%%

/-- TAI time of a tick number (R46). -/
def Head.taiOf (h : Head) (tick : Nat) : Nat := (h.rd MER_ORIGIN_ORIGIN + 40 * tick) % 2 ^ 64

/-- The epoch number of the counters: MER_EPOCH, or what it does not show yet while EPVALID is 0 (R43). -/
def Head.counted (h : Head) : Nat := if h.is MER_STS_EPVALID then h.epoch else h.mer.early

/-- The number of the last frame at or before the current epoch. -/
def Head.lastFrame (h : Head) : Nat := h.counted / 65536 * 65536

/-- The tick number of the first tick of the last frame: lengths change only at frames (R30). -/
def Head.lastFrameTick (h : Head) : Nat := h.mer.tick - h.mer.tie - (h.counted - h.lastFrame) * h.cur

/-- The tick number the counters predict for the first tick of the next frame. -/
def Head.nextFrameTick (h : Head) : Nat := h.lastFrameTick + 65536 * h.cur

/-- The frame nearest the counters, and the counters' offset from its first tick (positive: the counters are past it). -/
def Head.nearestFrame (h : Head) : Nat × Int :=
  let past := h.mer.tick - h.lastFrameTick
  let ahead := h.nextFrameTick - h.mer.tick
  if past ≤ ahead then (h.lastFrame, (past : Int)) else (h.lastFrame + 65536, -(ahead : Int))

/-- The epoch length the counters predict from a frame onward: the armed one at and after the armed epoch (R30). -/
def Head.predictedLen (h : Head) (frame : Nat) : Nat :=
  if h.rd MER_EPLEN_AT_AT ≤ frame ∧ h.counted < h.rd MER_EPLEN_AT_AT then h.rd MER_EPLEN_NEXT else h.cur

/-- The tick number the counters predict for the first tick of a frame, at the lengths armed. -/
def Head.predictedTick (h : Head) (frame : Nat) : Nat :=
  let at_ := h.rd MER_EPLEN_AT_AT
  let start := h.lastFrameTick
  if frame ≤ h.lastFrame then start - (h.lastFrame - frame) * h.cur
  else if at_ < frame ∧ h.counted < at_ then
    start + (at_ - h.lastFrame) * h.cur + (frame - at_) * h.rd MER_EPLEN_NEXT
  else start + (frame - h.lastFrame) * h.cur

/-! ### Sources -/

/-- What is kept of a source: 0 pair A, 1 pair B, 2 PTP. -/
def Mer.source (m : Mer) (n : Nat) : MerSource := if n = 0 then m.a else if n = 1 then m.b else m.p

/-- Replace what is kept of a source. -/
def Head.setSource (h : Head) (n : Nat) (x : MerSource) : Head :=
  { h with mer := if n = 0 then { h.mer with a := x } else if n = 1 then { h.mer with b := x } else { h.mer with p := x } }

/-- The number of a clock pair's source. -/
def pairSource (p : ClockPair) : Nat := if p then 1 else 0

/-- The QUAL bit of a source. -/
def qualField (n : Nat) : Field := if n = 0 then MER_STS_QUALA else if n = 1 then MER_STS_QUALB else MER_STS_QUALP

/-- The loss bit of a source (R36). -/
def lossField (n : Nat) : Field := if n = 0 then MER_ERR_LOSSA else if n = 1 then MER_ERR_LOSSB else MER_ERR_LOSSP

/-- The pulse-fault bit of a source; PTP has only LOSSP (R36). -/
def pulseField (n : Nat) : Field := if n = 0 then MER_ERR_PULSEA else if n = 1 then MER_ERR_PULSEB else MER_ERR_LOSSP

/-- The MER_ERR register as a number, for the parameter of REF_LOST. -/
def Head.merErr (h : Head) : Nat :=
  [MER_ERR_LOSSA, MER_ERR_LOSSB, MER_ERR_LOSSP, MER_ERR_PULSEA, MER_ERR_PULSEB, MER_ERR_TODBAD, MER_ERR_EPMIS, MER_ERR_LENMIS,
    MER_ERR_PHASEFAR, MER_ERR_HOLDEXP, MER_ERR_TWINDIFF, MER_ERR_CFGERR].foldr (fun f n => h.rd f + 2 * n) 0

/-- A source is qualified; PTP counts only while PTPEN is 1 (R37). -/
def Head.qualified (h : Head) (n : Nat) : Bool :=
  h.is (qualField n) && (n ≠ 2 || h.is MER_CTL_PTPEN)

/-- The order of R37, a source named twice counting at its first position: the source of each place, none for 3. -/
def Head.priorities (h : Head) : List Nat :=
  ([h.rd MER_CTL_PRI0, h.rd MER_CTL_PRI1, h.rd MER_CTL_PRI2].filter (· < 3)).eraseDups

/-- The first qualified source in the order (R37). -/
def Head.bestSource (h : Head) : Option Nat := h.priorities.find? h.qualified

/-- The place of a source in the order; a source not named stands after all. -/
def Head.rankOf (h : Head) (n : Nat) : Nat := h.priorities.findIdx (· = n)

/-- A source is selected: SRC shows it and no alignment is under way. -/
def Head.selected (h : Head) : Option Nat :=
  let s := h.rd MER_STS_SRC
  if s < 3 ∧ h.is MER_STS_ALIGNING = false then some s else none

/-- End an alignment without more (R40): another source was selected or the pair qualified. -/
def Head.endAlignment (h : Head) : Head :=
  { (h.wr MER_STS_ALIGNING 0) with mer := { h.mer with aligning := none } }

/-- The twin permits TWIN (R39): TWINSTEER, Sundog up, and the twin in A, B or PTP, or this head 1 and the twin in HOLDOVER
or FREERUN, by its newest heartbeat. -/
def Head.twinPermits (h : Head) : Bool :=
  h.is MER_CTL_TWINSTEER && h.is SD_STS_LINKUP &&
    (match h.sd.newest with
      | some hb => hb.src.val ≤ 2 || (h.headId = 1 && (hb.src.val = 3 || hb.src.val = 5))
      | none => false)

/-- TWIN_STATE_EXIT (R39): in TWIN with the conditions ended, the head goes to FREERUN. -/
def Head.twinExit (h : Head) : Head :=
  if h.rd MER_STS_SRC = 4 ∧ h.twinPermits = false then h.wr MER_STS_SRC 5 else h

/-- Abandon alignment (R40): SRC returns to the state held before, and MER_HOLD resumes from its value; a TWIN whose conditions
have ended in the meantime does not last (R39). -/
def Head.abandonAlignment (h : Head) : Head :=
  ((h.endAlignment).wr MER_STS_SRC h.mer.savedSrc).twinExit

/-- Select a source and post REF_SELECT with the phase of its last pulse (R37, R50); any alignment ends. -/
def Head.selectSource (h : Head) (n : Nat) : Head :=
  let old := if h.is MER_STS_ALIGNING then h.mer.savedSrc else h.rd MER_STS_SRC
  ((h.endAlignment).wr MER_STS_SRC n).post 2 0x0201 1 old n h.mer.tick (wrap64 (h.mer.source n).phase)

/-- HOLDOVER_ENTER (R37, R38): no source is qualified; MER_HOLD is cleared and starts counting. -/
def Head.enterHoldover (h : Head) : Head :=
  ((h.wr MER_STS_SRC 3).wr MER_HOLD_HOLD 0).post 2 0x0203 2 (h.rd MER_STS_SRC) h.mer.tick 0 0

/-- A source that has become qualified is selected from HOLDOVER, TWIN, FREERUN or a start without a source, and over a
lower source unless NONREV is 1 (R37, R39). One that was qualified before a write of MER_CTL names it is not selected by the
write; it is when it qualifies again, or when the selected source fails (assumption log 72, DESIGN CHOICE). -/
def Head.promote (h : Head) (n : Nat) : Head :=
  if ¬ h.priorities.contains n ∨ h.qualified n = false then h else
    match h.selected with
    | none => h.selectSource n
    | some s =>
      if h.qualified s = false then h
      else if h.is MER_CTL_NONREV = false ∧ h.rankOf n < h.rankOf s then h.selectSource n else h

/-- A qualified source is disqualified: its MER_ERR bit is set and REF_LOST posted (R36). A clock loss of a source that was
not qualified sets the bit and posts nothing. -/
def Head.disqualify (h : Head) (n : Nat) (bit : Field) (loss : Bool) : Head :=
  let was := h.is (qualField n)
  let h := if was ∨ loss then h.wr bit 1 else h
  let h := h.setSource n { h.mer.source n with good := 0, freqOk := (h.mer.source n).freqOk && !loss }
  if was then (h.wr (qualField n) 0).post 2 0x0202 1 n h.merErr h.mer.tick 0 else h

/-- Alignment of a pair ends when the pair fails (R40). -/
def Head.alignmentLost (h : Head) (n : Nat) : Head :=
  if h.mer.aligning = some (decide (n = 1)) ∧ n < 2 then h.abandonAlignment else h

%%

EXERCISE BRIEF >>
Your answer must be the lines above from the one containing "let start := h.lastFrameTick" to the one containing "### Sources -/", both included, restated word for word.

EXERCISE RESPONSE >>
  let start := h.lastFrameTick
  if frame ≤ h.lastFrame then start - (h.lastFrame - frame) * h.cur
  else if at_ < frame ∧ h.counted < at_ then
    start + (at_ - h.lastFrame) * h.cur + (frame - at_) * h.rd MER_EPLEN_NEXT
  else start + (frame - h.lastFrame) * h.cur

/-! ### Sources -/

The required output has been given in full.